Exercise instructions:
Search the entries below for the word "ownerCodes" and copy each line that has it.

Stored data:
-- ==== Sys2Proof/Machine/Writes.lean ====
section
/-! DEFINITION. The checks and effects of a write by object, for a write or a transaction that may name any object: the owners of the
settings (0401h), the ranges that the catalogue gives by a rule (0301h), and the rows of the opcode table that are writes to one
object, which share their meaning with the rows' own commands (R50, R59, and the object tables of the chapters). -/

namespace Sys2Proof.Machine

/-! ### Owners (R14, R15) -/

/-- The Quadrants, slots, channels or ports that own a setting run, for an element that is written. -/
def State.ownedBy (s : State) (obj el : Nat) : Bool :=
  let macs : Bool := s.obj 0x1022 1 == 1 || s.obj 0x1022 2 == 1
  match obj with
  | 0x1010 => s.obj 0x1011 ((el - 1) / 3 + 1) == 1
  | 0x1020 => macs
  | 0x1021 => macs
  | 0x1023 => macs
  | 0x2000 => s.obj 0x2001 0 == 1
  | 0x2002 => s.obj 0x2001 0 == 1
  | 0x2100 => s.obj 0x2101 0 == 1
  | 0x3250 => s.inRun
  | 0x5100 => !((s.link 0).st == 0 || (s.link 0).st == 5) || !((s.link 1).st == 0 || (s.link 1).st == 5)
      || chans32.any fun c => decide (c.val < 28) && (s.dmaCh c).st != 0
  | 0x5300 => !((s.link 0).st == 0 || (s.link 0).st == 5)
  | 0x5310 => !((s.link 1).st == 0 || (s.link 1).st == 5)
  | 0x6000 => s.steer.running
  | 0x6111 => s.steer.running
  | 0x6200 => s.loopRuns (el - 1)
  | 0xA000 => s.capRuns
  | 0xA010 => s.capRuns
  | 0xA011 => s.capRuns
  | 0xA012 => s.capRuns
  | 0xA013 => s.capRuns
  | 0xA100 => s.capRuns
  | 0xA101 => s.capRuns
  | _ => false

/-- Every owner of the elements written; a competition group is owned by every slot it names before or after the write. -/
def State.ownerCodes (s : State) (obj : Nat) (w : List (Nat × Int)) : List Nat :=
  let els : List Nat := match w with | [] => [0] | _ => w.map (·.1)
  let slots : List Nat := if obj = 0x6300 then w.flatMap (fun (x : Nat × Int) => groupSlots (s.objN 0x6300 x.1) ++ groupSlots x.2.toNat) else []
  when (els.any (fun el => s.ownedBy obj el) || slots.any fun k => s.loopRuns k) 0x0401

/-! ### Ranges by rule -/

/-- Structure word of a loop slot: zero bits, and fields that the tables of R116 list. -/
def slotWordOk (w : Nat) : Bool :=
  bits w 31 1 == 0 && bits w 0 12 == 0 && lwKind w ≤ 1 && lwRef w ≤ 4 && lwIn w ≤ 0x27 && lwOut w ≤ 5

/-- Competition group word: at most four members, slots that exist, other bits zero. -/
def groupWordOk (w : Nat) : Bool := w / 2 ^ 20 == 0 && bits w 16 4 ≤ 4 && (groupSlots w).all (· ≤ 11)

/-- Range of the input of a slot, in the units of R116. -/
def inputRange (inp : Nat) : Int × Int :=
  match inp with
  | 0x23 => (-32768, 32767)
  | 0x24 => (0, 32767)
  | 0x26 => (-32768, 32767)
  | 0x27 => (0, 32768)
  | _ => (0, 65535)

/-- Compensator word: leakage 1 ... 3 and bits that are zero, clamp at most 32,767 (R122). -/
def compWordOk (w : Nat) : Bool :=
  let l := bits w 58 4
  (l == 0 || 4 ≤ l) && bits w 48 4 == 0 && bits w 0 16 == 0 && bits w 16 16 ≤ 32767

/-- Value of a member of an array at once in effect, once the write is taken. -/
def State.after (s : State) (w : List (Nat × Int)) (obj el : Nat) : Int :=
  match w.find? fun x => x.1 == el with
  | some x => x.2
  | none => s.obj obj el

/-- Ranges of areas 1 ... 5 that a rule gives. -/
def State.ruleRange15 (s : State) (obj : Nat) (w : List (Nat × Int)) : Bool :=
  match obj with
  | 0x1010 => w.all fun x => match x.1 % 3 with
      | 2 => [125, 250, 500, 1000].contains x.2
      | 0 => [1000, 2000, 4000, 5000, 8000].contains x.2
      | _ => true
  | 0x3240 => w.all fun x => codeOk x.2.toNat
  | 0x3250 => !(s.after w 0x3250 1 == 0 && s.after w 0x3250 2 == 0)
  | 0x3310 => w.all fun x => sinkWordOk x.2.toNat
  | 0x3330 => w.all fun x => hpcWordOk x.2.toNat
  | 0x4030 => (List.range 7).any fun i => s.withWrite w 0x4030 (i + 1) != 0
  | 0x5100 => (s.after w 0x5100 1 + s.after w 0x5100 2 + s.after w 0x5100 3 + s.after w 0x5100 4) ≤ 64
  | _ => true

/-- Ranges of areas 6 ... A that a rule gives. -/
def State.ruleRange6A (s : State) (obj : Nat) (w : List (Nat × Int)) : Bool :=
  match obj with
  | 0x6000 => s.after w 0x6000 5 < s.after w 0x6000 6
  | 0x6200 => w.all fun x => slotWordOk x.2.toNat
  | 0x6201 => w.all fun x =>
      let r := inputRange (lwIn (s.loopWord ((x.1 - 1) / 4)))
      r.1 ≤ x.2 && x.2 ≤ r.2
  | 0x6300 => w.all fun x => groupWordOk x.2.toNat
  | 0x6400 => w.all fun x => compWordOk x.2.toNat
  | 0x6500 => w.all fun x => x.1 % 4 != 3 || (0 ≤ x.2 && x.2 ≤ 65535)
  | 0x7300 => reaches (s.after w 0x7300 1).toNat (s.after w 0x7300 2).toNat
  | 0x8010 => s.after w 0x8010 1 ≤ s.after w 0x8010 3 && s.after w 0x8010 3 < s.after w 0x8010 5
  | 0xA012 => w.all fun x => x.1 != 1 || x.2 % 2 == 0
  | 0xA302 => w.all fun x => x.2 % 16 == 0
  | _ => true

def State.ruleRange (s : State) (obj : Nat) (w : List (Nat × Int)) : List Nat :=
  when (!(s.ruleRange15 obj w && s.ruleRange6A obj w)) 0x0301

/-! ### Settings -/

/-- Link of an object of the links. -/
def linkOf (obj : Nat) : Fin 2 := if obj < 0x5310 then 0 else 1

/-- Starts of several loop slots at once, as by element 00 of `6.210`: those that are not steering slots are checked together. -/
def State.loopRunCodes (s : State) (w : List (Nat × Int)) : List Nat :=
  let on := w.filter fun x => x.2 == 1
  let off := w.filter fun x => x.2 == 0
  let new := (on.map fun x => x.1 - 1).filter fun k => !s.steerSlot k && !s.loopRuns k
  (on.filter fun x => s.steerSlot (x.1 - 1)).flatMap (fun x => s.loopStartCodes (x.1 - 1))
  ++ when (!new.isEmpty && !s.startOk new) 0x0301
  ++ off.flatMap fun x => s.loopStopCodes (x.1 - 1)

/-- Checks of its own for a write to a setting of areas 1 ... 5. -/
def State.setCodes15 (s : State) (e : Entry) (w : List (Nat × Int)) : List Nat :=
  let v : Int := (w.head?.map (·.2)).getD 0
  match e.obj with
  | 0x2001 => if v = 0 then when (s.life.st != .config && s.life.st != .service) 0x0601 else s.timeStartCodes
  | 0x2010 => timeCodes s 0x2010 w
  | 0x2011 => timeCodes s 0x2011 w
  | 0x2100 => timeCodes s 0x2100 w
  | 0x2101 => when (v == 0 && s.inRun && s.obj 0x3020 1 == 2) 0x0601
  | 0x2210 => s.domainCodes w
  | 0x3203 => s.durCodes w
  | 0x3210 => s.commitCodes v.toNat
  | 0x4201 => s.mcSelCodes w
  | 0x5200 => w.flatMap fun x => s.dmaWordCodes (Fin.ofNat 32 (x.1 - 1)) x.2.toNat
  | 0x5221 => s.bufCodes e.val
  | 0x5300 => linkCfgCodes w
  | 0x5310 => linkCfgCodes w
  | 0x5301 => if v = 1 then s.linkStartCodes 0 else when (s.obj 0x8101 7 != 1) 0x0601
  | 0x5311 => if v = 1 then s.linkStartCodes 1 else when (s.obj 0x8101 8 != 1) 0x0601
  | o => if 0x3400 ≤ o ∧ o ≤ 0x3407 then chanCfgCodes w else []

/-- Checks of its own for a write to a setting of areas 6 ... A. -/
def State.setCodes6A (s : State) (e : Entry) (w : List (Nat × Int)) : List Nat :=
  let v : Int := (w.head?.map (·.2)).getD 0
  match e.obj with
  | 0x6001 => if v = 1 then s.steerStartCodes else s.steerStopCodes
  | 0x6020 => s.trajCodes e
  | 0x6210 => s.loopRunCodes w
  | 0x7000 => s.stepCodes w
  | 0x7001 => s.stepCountCodes w
  | 0x7003 => w.flatMap fun x => s.seqCodes (x.1 - 1) (x.2 == 1)
  | 0x7100 => winCodes w
  | 0x7200 => winCodes w
  | 0x7400 => s.exciteCodes w
  | 0x7500 => s.linSetCodes w
  | 0x7501 => s.assignCodes w
  | 0x7600 => s.filtWordCodes w
  | 0x7601 => w.flatMap fun x =>
      if x.2 = 1 then (if s.filtRuns (x.1 - 1) then [] else s.filtStartCodes (x.1 - 1)) else s.filtStopCodes (x.1 - 1)
  | 0x7602 => s.stampChCodes w
  | 0x7620 => s.interpCodes w
  | 0x8100 => w.flatMap fun x => if x.2 = 1 then s.domOnCodes (x.1 - 1) else s.domOffCodes (x.1 - 1)
  | 0x8200 => s.supplyCodes w
  | 0xA001 => if v = 1 then s.capStartCodes else when s.capOff 0x0601
  | 0xA010 => capChanCodes w
  | 0xA011 => capChanCodes w
  | 0xA100 => capSeqCodes w
  | 0xA302 => when s.capOff 0x0601
  | 0xA300 => when s.capOff 0x0601 ++ when ((s.seg v.toNat).st != 3) 0x0401
  | o => if 0x7610 ≤ o ∧ o ≤ 0x761F then s.firCodes (o - 0x7610) w else []

/-- All checks of a write to a setting beside those of R50 that hold for every object alike. -/
def State.settingCodes (s : State) (e : Entry) (w : List (Nat × Int)) : List Nat :=
  s.ownerCodes e.obj w ++ s.ruleRange e.obj w ++ s.setCodes15 e w ++ s.setCodes6A e w

/-- What a write to a setting does beside storing its value: areas 1 ... 5; `old` is the state before the write. -/
def State.setEff15 (old s : State) (e : Entry) (w : List (Nat × Int)) : State :=
  let v : Int := (w.head?.map (·.2)).getD 0
  match e.obj with
  | 0x1023 => { s with blobs := assocPut s.blobs 0x1023 e.val }
  | 0x1022 => s.macTime
  | 0x2001 => if v = 1 then s.timeStart else s.timeStop
  | 0x2010 => if s.timeRuns then s.timeUpdate else s
  | 0x2011 => if s.timeRuns then s.timeUpdate else s
  | 0x2101 => if v = 1 then s.busStart else s.busStop
  | 0x2210 => State.domainEff old s
  | 0x3203 => s.durWrite w
  | 0x3210 => s.commitEvents v.toNat
  | 0x5200 => w.foldl (fun s x => s.dmaWordEff (Fin.ofNat 32 (x.1 - 1)) x.2.toNat) s
  | 0x5221 => s.bufEff e.val
  | 0x5301 => if v = 1 then s.linkStart 0 else s.linkStop 0
  | 0x5311 => if v = 1 then s.linkStart 1 else s.linkStop 1
  | _ => s

/-- The same for areas 6 ... A. -/
def State.setEff6A (old s : State) (e : Entry) (w : List (Nat × Int)) : State :=
  let v : Int := (w.head?.map (·.2)).getD 0
  match e.obj with
  | 0x6001 => if v = 1 then (if s.steer.running then s else s.steeringOn) else if s.steer.running then s.steeringOff else s
  | 0x6210 => w.foldl (fun t x => t.loopRunWrite (x.1 - 1) (x.2 == 1) (old.loopRuns (x.1 - 1))) s
  | 0x7003 => w.foldl (fun t x => t.seqEff (Fin.ofNat 4 (x.1 - 1)) (x.2 == 1) (old.seqRuns (x.1 - 1))) s
  | 0x7100 => s.winWriteEff false w
  | 0x7200 => s.winWriteEff true w
  | 0x7601 => w.foldl (fun t x => if x.2 == 1 && !old.filtRuns (x.1 - 1) then t.filtOn (x.1 - 1)
      else if x.2 == 0 && old.filtRuns (x.1 - 1) then t.filtOff (x.1 - 1) else t) s
  | 0x8100 => w.foldl (fun t x => if x.2 = 1 then t.domOn (x.1 - 1) else t.domOffBegin (x.1 - 1)) s
  | 0xA001 => if v = 1 then s.capStart else s.capStop
  | 0xA300 => s.segChosen v.toNat
  | _ => s

/-- What a write to a setting does beside storing its value. -/
def State.settingEff (old s : State) (e : Entry) (w : List (Nat × Int)) : State :=
  State.setEff6A old (State.setEff15 old s e w) e w

/-! ### Commands by their objects -/

/-- Checks of a command of areas 1 ... 5. -/
def State.cmdCodes15 (s : State) (q : Req) (e : Entry) : List Nat :=
  let v := beNat e.val
  match e.obj with
  | 0x2005 => when (s.inRun || s.time.st == 2) 0x0601
  | 0x2102 => when (s.wof.role != 1) 0x0601 ++ when s.wof.calRun.isSome 0x0701
  | 0x2201 => s.grantCodes q e.val
  | 0x2220 => when (!s.isReference) 0x0601
  | 0x3202 => s.patCodes e.val
  | 0x4202 => s.mcLoadCodes v
  | 0x5202 => s.descCodes e.val
  | _ => []

/-- Checks of a command of areas 6 ... A. -/
def State.cmdCodes6A (s : State) (e : Entry) : List Nat :=
  let v := beNat e.val
  match e.obj with
  | 0x6110 => when (!s.standbyReady) 0x0601
  | 0x7301 => if v = 0 then s.calSupply else if v ≤ 2 then s.captCodes else s.calStoreCodes
  | 0x8015 => when (s.life.st != .quenched || decide (2080 ≤ s.sens.tj)) 0x0601
  | 0x9211 => s.slipDataCodes e.val
  | 0x9212 => s.slipCodes v
  | 0x9240 => when (s.life.st != .service || s.nv.key.isSome) 0x0601
  | 0x9300 => s.serviceCodes s.pilot.base.isSome
  | 0x9320 => s.serviceCodes s.pilot.report.isSome
  | 0x9330 => when s.pilot.conv.isSome 0x0701
  | 0x9331 => when (decide (0 < s.pilot.emit)) 0x0701
  | 0x9400 => s.readmitCodes v
  | 0xA304 => when s.capOff 0x0601 ++ when ((s.seg v).st != 3) 0x0401
  | 0xA305 => when s.capOff 0x0601 ++ when s.capRuns 0x0401
  | _ => []

/-- Effect of a command of areas 1 ... 5. -/
def State.cmdEff15 (s : State) (q : Req) (e : Entry) : State :=
  let v := beNat e.val
  match e.obj with
  | 0x2005 => s.setTime v
  | 0x2102 => s.calBegin
  | 0x2201 => s.grantAccept e.val
  | 0x2220 => s.fleetRequest q e.val
  | 0x3202 => s.patWrite e.val
  | 0x3320 => s.strike
  | 0x3352 => s.retest v
  | 0x4202 => s.mcLoad v
  | 0x5202 => s.descEff e.val
  | _ => s

/-- Effect of a command of areas 6 ... A. -/
def State.cmdEff6A (s : State) (e : Entry) : State :=
  let v := beNat e.val
  match e.obj with
  | 0x6110 => s.ferryOrder
  | 0x6403 => s.compClear v
  | 0x7101 => s.windowsEnd false 3
  | 0x7201 => s.windowsEnd true 3
  | 0x7301 => match v with
      | 0 => s.calAbandon
      | 1 => s.captBegin false
      | 2 => s.captBegin true
      | 3 => s.calCompute
      | _ => s.calRestore
  | 0x8015 => s.quenchLeave
  | 0x9211 => s.slipData e.val
  | 0x9212 => s.slipBegin v
  | 0x9240 => s.modNv fun n => { n with key := some e.val }
  | 0x9300 => s.baselineBegin
  | 0x9320 => s.reportBegin
  | 0x9330 => s.campaignBegin v
  | 0x9331 => s.modPilot fun p => { p with emit := 2 }
  | 0x9400 => (s.readmitNote v 1).readmitBegin v
  | 0xA102 => s.occur s.capNow .host
  | 0xA304 => s.segGone v
  | 0xA305 => s.segsClear
  | _ => s

/-- A command that runs on after its acceptance: its command message is answered when it is done (R71). -/
def cmdLong (e : Entry) : Bool :=
  let v := beNat e.val
  match e.obj with
  | 0x2102 => true
  | 0x6110 => true
  | 0x7301 => v == 1 || v == 2
  | 0x9212 => 1 ≤ v && v ≤ 3
  | 0x9300 => true
  | 0x9320 => true
  | 0x9330 => true
  | 0x9331 => true
  | 0x9400 => true
  | _ => false

end Sys2Proof.Machine
end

Response box:
def State.ownerCodes (s : State) (obj : Nat) (w : List (Nat × Int)) : List Nat :=
  s.ownerCodes e.obj w ++ s.ruleRange e.obj w ++ s.setCodes15 e w ++ s.setCodes6A e w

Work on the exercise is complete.